-- ==== Sys2Proof/Syntax.lean ====
section
/-! DEFINITION. The commands the module takes: one constructor per row of spec/opcode_table.json, in its
order. The table gives no operands; each constructor carries the acting engine (core, queue, port, ...)
and what arrives from outside (log entry 1, DESIGN CHOICE). What an engine works on (step-list entry,
descriptor, kernel instruction, packet) is read from State. Where the spec gives a message no byte
layout (13_freyn R454, firmware messages on TC0), its fields come as data. -/

namespace Sys2Proof

/-- One layer's gate totals (09_training R314, R320): gradient sum of squares and vanished count, and the
WEIGHT and UPDATE sums that the layer record carries. -/
structure LayerTotals where
  layer : Nat
  gradient : W36
  vanished : Nat
  weight : W36
  update : W36
  deriving DecidableEq, Repr

/-- A TC0 axis-stage message of gate totals (09_training R314). -/
structure GateTotals where
  step : Word64
  layers : List LayerTotals
  deriving DecidableEq, Repr

/-- Status of a CXL completion (11_memory R384). -/
inductive PoolStatus where
  | success | poisoned | unsupported
  deriving DecidableEq, Repr

/-- Identity sent in EXCHANGE (12_torus R404). -/
structure PortIdentity where
  site : Nat
  job : Nat
  node : Nat
  port : Nat
  feed : Nat
  serial : Nat
  deriving DecidableEq, Repr

/-- A lane's test at LANE_MAP or in service (12_torus R402): bits received and bit errors before FEC. -/
structure LaneTest where
  bits : Nat
  errors : Nat
  deriving DecidableEq, Repr

/-- Tests of a port's lanes at this end, and the mask of those that pass at the other (12_torus R402). -/
structure LaneResults where
  tests : List LaneTest
  goodOut : Nat
  deriving DecidableEq, Repr

/-- What the module's converter sees of a strap pin (17_module_signals R609): nothing connected to it, or its voltage and VSTBY in
microvolts. -/
inductive StrapPin where
  | unconnected
  | level (pin vstby : Nat)
  deriving DecidableEq, Repr

/-- The IP and UDP headers of a received packet (13_freyn R448): its addresses, whether it carries an IPv6 extension header, its
ports and its UDP checksum. -/
structure NetHeader where
  source : List Byte
  dest : List Byte
  extension : Bool := false
  srcPort : Nat
  destPort : Nat
  sum : Nat
  deriving DecidableEq, Repr

/-- A Freyn packet as it arrives on a WAN port: the headers around it, its header (13_freyn R453), its payload as encrypted and its
tag (R485). The command's body is what the payload says. -/
structure FrnHeader where
  wanPort : Nat
  net : NetHeader
  version : Nat
  type : Nat
  resend : Bool
  second : Bool
  rekey : Bool
  flagsReserved : Nat
  src : Nat
  dst : Nat
  keyEpoch : Nat
  assoc : Nat
  ctr : Nat
  ctrPort : Nat
  ctrReserved : Nat
  seq : Nat
  length : Nat
  reserved5 : Nat := 0
  reserved30 : Nat := 0
  cipher : List Byte
  tag : List Byte
  deriving DecidableEq, Repr

/-- HEARTBEAT payload (13_freyn R454). `kind` of the last closed round: 0 FULL, 1 PARTIAL, 2 ORPHAN. -/
structure HeartbeatBody where
  openRound : Nat
  lastClosed : Option Nat
  lastKind : Nat
  state : Nat
  active : Nat
  held : Nat
  deriving DecidableEq, Repr

/-- DELTA fragment header (13_freyn R456). -/
structure DeltaFragment where
  round : Nat
  baseRound : Nat
  firstBlock : Nat
  totalBlocks : Nat
  blocks : Nat
  tableId : Nat
  rate : Nat
  pending : Bool
  streamCrc : Word64
  reserved38 : Nat := 0
  reserved48 : Nat := 0
  deriving DecidableEq, Repr

/-- A range of SEQ in an ACK: first and count (13_freyn R454). -/
structure SeqRange where
  first : Nat
  count : Nat
  deriving DecidableEq, Repr
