/-! ## Products and sums (04_dot R126 to R145) -/

/-- The KL8 with KL8 product by code addition (R131). -/
def klProduct (x y : Nat) : Val :=
  let c1 := x % 128
  let c2 := y % 128
  if x = 0x80 || y = 0x80 then .nan
  else
    let s := (bitOf x 7) != (bitOf y 7)
    if c1 = 0 || c2 = 0 then .fin s 0 0
    else
      -- c1 + c2 − 128 = e; e mod 8 and floor(e / 8) taken after adding 128
      .fin s (klT ((c1 + c2) % 8)) (((c1 + c2) / 8 : Nat) - 16 - 15)

/-- Product of two element codes without the scale sum (R130, R131). -/
def product (fa fb x y : Nat) : Val := if fa = 9 && fb = 9 then klProduct x y else (decodeElem fa x).mul (decodeElem fb y)

/-- Cause bits of one product that is not omitted: NAN_OPERAND, INVALID, INF_OPERAND (R151). Every element of a block whose scale
byte is 0xFF, as `na` and `nb` say of the two blocks, is a NaN (03_formats R101). -/
def productCause (fa fb : Nat) (na nb : Bool) (x y : Nat) : Nat :=
  let a := if na then .nan else decodeElem fa x
  let b := if nb then .nan else decodeElem fb y
  b2n (a.isNan || b.isNan) + 2 * b2n (a.mulInvalid b) + 4 * b2n (a.isInf || b.isInf)

/-- Scale exponent of a block (R128). -/
def OpBlock.exp (b : OpBlock) : Int := (b.scale.toNat : Int) - 127

/-- Pairs of codes whose product is not omitted. -/
def livePairs (a b : OpBlock) : List (Nat × Nat) :=
  (((a.codes.zip b.codes).zip (a.omitted.zip b.omitted)).filter (fun p => !p.2.1 && !p.2.2)).map (·.1)

/-- The block sum of R135, scaled, with its cause bits. -/
def blockSum (fa fb : Nat) (a b : OpBlock) : Val × Nat :=
  let ps := livePairs a b
  if ps.isEmpty then (Val.zero, 0)
  else
    let nanScale := a.scale == 0xFF || b.scale == 0xFF
    let cause := orAll (ps.map (fun p => productCause fa fb (a.scale == 0xFF) (b.scale == 0xFF) p.1 p.2))
    let vs := ps.map (fun p => product fa fb p.1 p.2)
    if nanScale || vs.any Val.isNan then (.nan, cause)
    else
      let pos := vs.contains (.inf false)
      let neg := vs.contains (.inf true)
      if pos && neg then (.nan, cause ||| 2)
      else if pos then (.inf false, cause)
      else if neg then (.inf true, cause)
      else
        let sum := vs.foldl Val.add Val.zero
        ((if sum.isZero then Val.zero else sum).scale (a.exp + b.exp), cause)

/-- W of R136 on an accumulator and a term, with INVALID for opposite infinities. -/
def accStep (acc : Acc) (t : Val × Nat) : Acc :=
  let v := w36 acc.value
  { value := toW36 (v.add t.1), cause := acc.cause ||| t.2 ||| 2 * b2n (v.addInvalid t.1) }

/-- Sum of two accumulators. -/
def accAdd (a b : Acc) : Acc := accStep a (w36 b.value, b.cause)

/-- The pairwise tree of R141 step 3, `fuel` levels. -/
def pairUp : List Acc → List Acc
  | a :: b :: rest => accAdd a b :: pairUp rest
  | rest => rest
def treeSum : Nat → List Acc → Acc
  | 0, xs => xs.headD {}
  | n + 1, xs => if xs.length ≤ 1 then xs.headD {} else treeSum n (pairUp xs)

-- Assignment --
With the first line being the one containing "let c1 := x % 128" and the last line the one containing "-- c1 + c2 − 128", transcribe exactly the lines above that fall in that range.

-- Response for this exercise --
  let c1 := x % 128
  let c2 := y % 128
  if x = 0x80 || y = 0x80 then .nan
  else
    let s := (bitOf x 7) != (bitOf y 7)
    if c1 = 0 || c2 = 0 then .fin s 0 0
    else
      -- c1 + c2 − 128 = e; e mod 8 and floor(e / 8) taken after adding 128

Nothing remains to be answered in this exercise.